### Exercise details:
From the line with "def oneExtent (node" through the line with "false, false, false, false⟩] ∧", repeat the entries verbatim, both end lines included, and add nothing.

======== Entries shown

-- ==== Sys2Proof/Laws/CanonicalShared.lean ====
section
/-!
SUPPORT. Memory stays in its canonical form: the rest of the shared operations.
-/
namespace Sys2Proof.Machine
section
set_option simprocs false
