-- ==== Sys2Proof/Laws/CanonicalMeanings.lean ====
section
/-!
SUPPORT. Memory stays in its canonical form: one lemma for each meaning of an instruction, first half.
-/
namespace Sys2Proof.Machine
section
set_option simprocs false
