-- ==== Sys2Proof/Laws/PerInstr.lean ====
section
/-!
SUPPORT. One lemma for each instruction: its fields fit the widths of its layout, the layout is told by the first of them, and the decoder's
table gives the instruction back from them (R329 to R349, R112, R201).
-/
namespace Sys2Proof.Laws

/-- Every field fits its width. -/
def Fits : List Nat → List Nat → Prop
  | [], [] => True
  | w :: ws, x :: xs => x < 2 ^ w ∧ Fits ws xs
  | _, _ => False

/-- The top field of a layout's words (R329). -/
def tag : Layout → Nat
  | .c0 => 0 | .c1 => 1 | .c2 => 2 | .c3 => 3 | .c4 => 4 | .c5 => 5 | .c6 => 6 | .c7 => 7 | .c8 => 8 | .c9 => 9 | .cA => 10 | .pair => 3

/-- A well-formed instruction that has a word comes back from its fields. -/
def Enc.Statement (i : Instr) : Prop :=
  WellFormed i = true →
    (match encodeFields i with
     | some (l, fs, w2) =>
       Fits l.widths fs ∧ fs.head? = some (tag l) ∧ (l ≠ .c3 → w2 = 0) ∧ ∀ x, decodeFields l fs (if l = .c3 then w2 else x) = some i
     | none => True) ∧
    (match encodePebble i with
     | some w => w < 65536 ∧ decodePebbleOp (w / 2048) (w % 2048) = some i
     | none => True) ∧
    (match encodeSlate i with
     | some [op, gd, ga, im] => Fits [6, 4, 4, 18] [op, gd, ga, im] ∧ decodeSlateOp op gd ga im = some i
     | some _ => False
     | none => True)

/-! ### Field values -/

theorem mkGuard_ok (g : Guard) (h : g.ok = true) : mkGuard g.p g.neg.toNat = some g := by
  obtain ⟨p, n⟩ := g
  cases n <;> simp_all [Guard.ok, mkGuard]
theorem guard_lt (g : Guard) (h : g.ok = true) : g.p < 8 := by
  simp [Guard.ok] at h; exact h.1
theorem bool_lt (b : Bool) : b.toNat < 2 := by cases b <;> decide
theorem bool_eq (b : Bool) : (b.toNat == 1) = b := by cases b <;> rfl
theorem cond_code (c : Cond) : Cond.ofCode c.code = some c := by cases c <;> rfl
theorem cond_lt (c : Cond) : c.code < 6 := by cases c <;> decide
theorem ext_code (c : Ext) : Ext.ofCode c.code = some c := by cases c <;> rfl
theorem ext_lt (c : Ext) : c.code < 6 := by cases c <;> decide
theorem vtype_code (c : VType) : VType.ofCode c.code = some c := by cases c <;> rfl
theorem vtype_lt (c : VType) : c.code < 8 := by cases c <;> decide
theorem rnd_code (c : Rnd) : Rnd.ofCode c.code = some c := by cases c <;> rfl
theorem rnd_lt (c : Rnd) : c.code < 4 := by cases c <;> decide
theorem sop_code (c : SOp) : SOp.ofCode c.code = some c := by cases c <;> rfl
theorem sop_lt (c : SOp) : c.code < 16 := by cases c <;> decide
theorem vop_code (c : VOp) : VOp.ofCode c.code = some c := by cases c <;> rfl
theorem vop_lt (c : VOp) : c.code < 16 := by cases c <;> decide
theorem amo_code (c : AmoOp) : AmoOp.ofCode c.code = some c := by cases c <;> rfl
theorem amo_lt (c : AmoOp) : c.code < 10 := by cases c <;> decide
theorem ord_code (c : Ord) : Ord.ofCode c.code = some c := by cases c <;> rfl
theorem ord_lt (c : Ord) : c.code < 4 := by cases c <;> decide
theorem awid_code (c : AWid) : AWid.ofCode c.code = some c := by cases c <;> rfl
theorem awid_lt (c : AWid) : c.code < 4 := by cases c <;> decide
theorem ofNat_toNat (n : Nat) (x : BitVec n) : BitVec.ofNat n x.toNat = x := by simp
theorem bv_lt (n : Nat) (x : BitVec n) : x.toNat < 2 ^ n := x.isLt
theorem tok_lt (e : ECtl) : e.tok < 16 := by
  obtain ⟨a, b, c, d, r, st⟩ := e
  cases a <;> cases b <;> cases c <;> cases d <;> simp [ECtl.tok]
theorem mkE_tok (e : ECtl) : mkE e.tok e.rep e.step.toNat = e := by
  obtain ⟨a, b, c, d, r, st⟩ := e
  cases a <;> cases b <;> cases c <;> cases d <;> simp [mkE, ECtl.tok]
theorem op2_code (b : SOperand) : op2 b.bit b.sb b.im = some b := by
  cases b <;> simp [op2, SOperand.bit, SOperand.sb, SOperand.im]
theorem bit_lt (b : SOperand) : b.bit < 2 := by cases b <;> simp [SOperand.bit]
theorem im_lt (b : SOperand) : b.im < 4096 := by
  cases b with
  | reg r => simp [SOperand.im]
  | imm x => exact x.isLt
theorem sb_lt (b : SOperand) (t : VType) (h : b.ok t = true) : b.sb < 64 := by
  cases b with
  | reg r => simpa [SOperand.ok, SOperand.sb, sOk] using h
  | imm x => simp [SOperand.sb]

theorem csrR_lt (n : Nat) (h : csrReadable n = true) : n < 4096 := by
  simp [csrReadable] at h; omega
theorem csrW_lt (n : Nat) (h : csrWritable n = true) : n < 4096 := by
  simp [csrWritable] at h; omega
theorem count_le (t : VType) : t.count ≤ 512 := by cases t <;> decide
theorem bit1_ok (b : Bool) : bit1 b.toNat = some () := by cases b <;> rfl
theorem lt8_ok (x : BitVec 3) : lt8 x.toNat = some () := by
  have := x.isLt
  simp [lt8, chkU]; omega
theorem cond_split (c : Cond) : Cond.ofCode (2 * (c.code / 2) + c.code % 2) = some c := by cases c <;> rfl
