/-! ### LoadsAndStoresByVirtualAddress -/
/-- An extent of one 4 KiB unit at virtual address 0x1000, mapped to physical address 0x2000 of a node, with a page order. -/
def oneExtent (node order : Nat) : Extent :=
  ⟨0x1000, 1, node * 2 ^ 48 + 0x2000, false, true, true, true, order, false, false, false, false, false, false, []⟩
/-- Team 1 of one member on core 0, with extents. -/
def oneTeam (es : List Extent) : Team :=
  ⟨1, 0, 0, 0, 0, 1, [], [0], false, false, false, .running, es, [], [], [], [], 0, [], 0, 0, 0, 0, false, 0, [], 0, none, false, 0⟩
/-- Core 0 running rank 0 of team 1, of one member, under one extent; s1 holds a value. -/
def teamState (e : Extent) (v : W64) : State :=
  let s := State.reset.modCur fun c => { c with run := .running, act := { Ctx.zero with s := [(1, v)] } }
  { s.modCsr (fun c => { c with teamId := 1, teamSize := 1 }) with teams := [oneTeam [e]] }
theorem test_witness_VirtualLocal : (teamState (oneExtent 0 1) 0x1FF8).xlate .read 0x1FF8 8 =
      .ok [⟨0x1FF8, 8, 0, 0x2FF8, 1, false, false, false, false, false⟩] ∧
    (teamState (oneExtent 0 1) 0x1FF8).xlate .write 0x1FF8 8 = .ok [⟨0x1FF8, 8, 0, 0x2FF8, 1, false, false, false, false, false⟩] := by
  decide
theorem test_witness_VirtualLocal_free : (teamState (oneExtent 0 1) 0x1FF8).cur.mayIssue ((teamState (oneExtent 0 1) 0x1FF8).accOf 1 0 0
      ⟨0x1FF8, 8, 0, 0x2FF8, 1, false, false, false, false, false⟩) = true ∧
    (teamState (oneExtent 0 1) 0x1FF8).cur.mayPerform ((teamState (oneExtent 0 1) 0x1FF8).accOf 1 0 0
      ⟨0x1FF8, 8, 0, 0x2FF8, 1, false, false, false, false, false⟩) = true ∧ (teamState (oneExtent 0 1) 0x1FF8).cur.shadow = [] := by
  decide
theorem test_witness_VirtualRemote : (teamState (oneExtent 5 1) 0x1000).xlate .write 0x1000 4 =
    .ok [⟨0x1000, 4, 5, remoteKey 5 0x1000, 1, false, false, false, false, false⟩] := by decide
/-- The same extent on a SYNC page, whose first line cannot be read. -/
def syncState : State :=
  (teamState { oneExtent 0 1 with sync := true } 0x1000).modDie 0 fun d => { d with stuck := [0x2000 / 64] }
theorem test_witness_VirtualSync : syncState.xlate .write 0x1000 4 = .ok [⟨0x1000, 4, 0, 0x2000, 1, false, true, false, false, false⟩] ∧
    syncState.lineHeld syncState.myAsid 0x1000 0x2000 = true ∧ (syncState.die 0).parked = [] ∧
    (syncState.accOf 1 0 0 ⟨0x1000, 4, 0, 0x2000, 1, false, true, false, false, false⟩).sync = true := by decide
theorem test_witness_VirtualFaults : (teamState (oneExtent 0 1) (2 ^ 55)).cur.run = .running ∧
    2 ^ 55 ≤ ((teamState (oneExtent 0 1) (2 ^ 55)).rs 1 + (0 : BitVec 32).signExtend 64).toNat ∧
    ((teamState (oneExtent 0 1) 1).rs 1 + (0 : BitVec 32).signExtend 64).toNat % 2 ≠ 0 := by decide

/-! ### LoadDataReturns -/
/-- Core 0 with one outstanding load of s2, four bytes from 0x40 of its own scratchpad's key space. -/
def loadingState : State :=
  { State.reset.modCur fun c => { c with run := .running, pend := [⟨spadAcc 1 0 0 0 0x40 4, .scalar .w 2, false, none⟩] } with
    args := [1], mem := [(spadKey 0 0x43, 0x80)] }
theorem test_witness_LoadDataReturns : loadingState.cur.wait = .none ∧ loadingState.cur.pend.find? (fun p => p.acc.id == 1) =
      some ⟨spadAcc 1 0 0 0 0x40 4, .scalar .w 2, false, none⟩ ∧ loadingState.cur.mayPerform (spadAcc 1 0 0 0 0x40 4) = true := by decide
theorem test_witness_LoadDataReturns_sound : loadingState.sound (spadKey 0 0x40) 4 := by intro e h; cases h
/-- The same with an earlier write of the same bytes outstanding. -/
def orderedState : State := loadingState.modCur fun c => { c with outw := [⟨spadAcc 0 0 0 0 0x40 4, none⟩] }
theorem test_witness_LoadDataReturns_held : orderedState.cur.mayPerform (spadAcc 1 0 0 0 0x40 4) = false ∧
    loadingState.bankBusy 0 (spadKey 0 0x40) 4 = false := by decide

/-! ### BranchesTransferControl -/
theorem test_witness_Branches : State.reset.holds ⟨0, false⟩ = true ∧ (State.reset.rs 1).toNat % 8 = 0 := by decide
theorem test_witness_Branches_misaligned : ((peerState 4).rs 1).toNat % 8 ≠ 0 ∧ (peerState 4).cur.run = .running ∧
    (peerState 4).holds ⟨0, false⟩ = true := by decide

/-! ### CallsAndReturns -/
/-- Core 0 running with n return addresses, a stack from 0x100 up to 0x200 and s63 in it. -/
def stackState (n sp : Nat) : State :=
  (State.reset.modCur fun c => { c with run := .running }).modCtx fun x =>
    { x with s := [(63, w64 sp)], ras := List.replicate n 0x1000, csr := { x.csr with stkBase := 0x200, stkLim := 0x100 } }
theorem test_witness_Calls_room : (stackState 15 0x200).ctx.ras.length < 16 ∧ (stackState 15 0x200).holds ⟨0, false⟩ = true := by decide
theorem test_witness_Calls_spill : (stackState 16 0x108).ctx.ras.length = 16 ∧
    (stackState 16 0x108).csr.stkBase ≠ (stackState 16 0x108).csr.stkLim ∧
    (stackState 16 0x108).csr.stkLim.toNat + 8 ≤ ((stackState 16 0x108).rs 63).toNat ∧ ((stackState 16 0x108).rs 63).toNat % 8 = 0 ∧
    ((stackState 16 0x108).rs 63).toNat ≤ 4194304 := by decide
theorem test_witness_Calls_overflow : (stackState 16 0x100).ctx.ras.length = 16 ∧ (stackState 16 0x100).cur.run = .running ∧
    ((stackState 16 0x100).rs 63 - 8).toNat < (stackState 16 0x100).csr.stkLim.toNat := by decide
theorem test_witness_Calls_misaligned : (stackState 16 0x10C).csr.stkLim.toNat ≤ ((stackState 16 0x10C).rs 63 - 8).toNat ∧
    ((stackState 16 0x10C).rs 63).toNat % 8 ≠ 0 ∧ (stackState 0 0x1FC).ctx.ras = [] ∧
    ((stackState 0 0x1FC).rs 63).toNat < (stackState 0 0x1FC).csr.stkBase.toNat := by decide
theorem test_witness_Ret_store : (stackState 1 0x200).ctx.ras = [0x1000] := by decide
theorem test_witness_Ret_reload : (stackState 0 0x1F8).ctx.ras = [] ∧
    ((stackState 0 0x1F8).rs 63).toNat < (stackState 0 0x1F8).csr.stkBase.toNat ∧ ((stackState 0 0x1F8).rs 63).toNat % 8 = 0 ∧
    (stackState 0 0x1F8).readN (spadKey 0 0x1F8) 8 % 8 = 0 := by decide
theorem test_witness_Ret_reload_sound : (stackState 0 0x1F8).sound (spadKey 0 0x1F8) 8 := by intro e h; cases h
theorem test_witness_Ret_underflow : (stackState 0 0x200).csr.stkBase.toNat ≤ ((stackState 0 0x200).rs 63).toNat ∧
    (stackState 0 0x200).cur.run = .running := by decide

/-! ### HardwareLoops -/
/-- Core 0 running with a count queue. -/
def countState (l : List W32) : State := State.reset.modCur fun c => { c with run := .running, counts := l.map fun w => (w, none) }
theorem test_witness_Loops : (countState [3]).holds ⟨0, false⟩ = true ∧ 0 < (BitVec.ofNat 32 6).toInt ∧ (countState [3]).ctx.lpDepth < 4 ∧
    (countState [3]).ctx.lpDepth = 0 ∧ (countState [3]).cur.counts = [(3, none)] := by decide
theorem test_witness_Loops_empty : (countState []).cur.counts = [] ∧ (countState []).cur.el.hasCqfill = false ∧
    (countState []).cur.run = .running := by decide
/-- The same with a CQFILL in the queue of L. -/
def cqfillState : State := (countState []).modCur fun c =>
  { c with el := { c.el with q := [⟨1, 0, .cqfill ⟨0, false⟩ 1 2 ⟨false, false, false, false, 0, 0⟩, 0, 1, 0, 0, 0, false, .none⟩] } }
theorem test_witness_Loops_cqfill : cqfillState.cur.counts = [] ∧ cqfillState.cur.el.hasCqfill = true := by decide
theorem test_witness_Loops_poison : ((countState []).modCur fun c => { c with counts := [(3, some 0x40)] }).cur.counts = [(3, some 0x40)] ∧
    ((countState []).modCur fun c => { c with counts := [(3, some 0x40)] }).cur.run = .running := by decide
theorem test_witness_Loops_illegal : ¬ (0 < (BitVec.ofNat 32 0).toInt) ∧ (countState []).ctx.lpDepth ≤ 4 := by decide
/-- A context at 0x30 with two levels open, the inner one ending there with n passes left. -/
def nestCtx (n : W64) : Ctx :=
  { Ctx.zero with pc := 0x30, lpDepth := 2, levels := [⟨0x10, 0x38, 3, 0⟩, ⟨0x20, 0x30, n, 0⟩, Level.zero, Level.zero] }
theorem test_witness_LoopEnd_stays : (nestCtx 4).lpDepth ≠ 0 ∧ ((nestCtx 4).level 1).last = (nestCtx 4).pc ∧
    ((nestCtx 4).level 1).cd = (nestCtx 4).callDepth ∧ 1 < ((nestCtx 4).level 1).cnt.toNat := by decide
theorem test_witness_LoopEnd_closes : ((nestCtx 1).level 1).cnt.toNat ≤ 1 ∧ ((nestCtx 1).level 0).last ≠ (nestCtx 1).pc := by decide
theorem test_witness_LoopEnd_outside : ¬ (Ctx.zero.lpDepth ≠ 0) := by decide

================

### Reply:
def oneExtent (node order : Nat) : Extent :=
  ⟨0x1000, 1, node * 2 ^ 48 + 0x2000, false, true, true, true, order, false, false, false, false, false, false, []⟩
/-- Team 1 of one member on core 0, with extents. -/
def oneTeam (es : List Extent) : Team :=
  ⟨1, 0, 0, 0, 0, 1, [], [0], false, false, false, .running, es, [], [], [], [], 0, [], 0, 0, 0, 0, false, 0, [], 0, none, false, 0⟩
/-- Core 0 running rank 0 of team 1, of one member, under one extent; s1 holds a value. -/
def teamState (e : Extent) (v : W64) : State :=
  let s := State.reset.modCur fun c => { c with run := .running, act := { Ctx.zero with s := [(1, v)] } }
  { s.modCsr (fun c => { c with teamId := 1, teamSize := 1 }) with teams := [oneTeam [e]] }
theorem test_witness_VirtualLocal : (teamState (oneExtent 0 1) 0x1FF8).xlate .read 0x1FF8 8 =
      .ok [⟨0x1FF8, 8, 0, 0x2FF8, 1, false, false, false, false, false⟩] ∧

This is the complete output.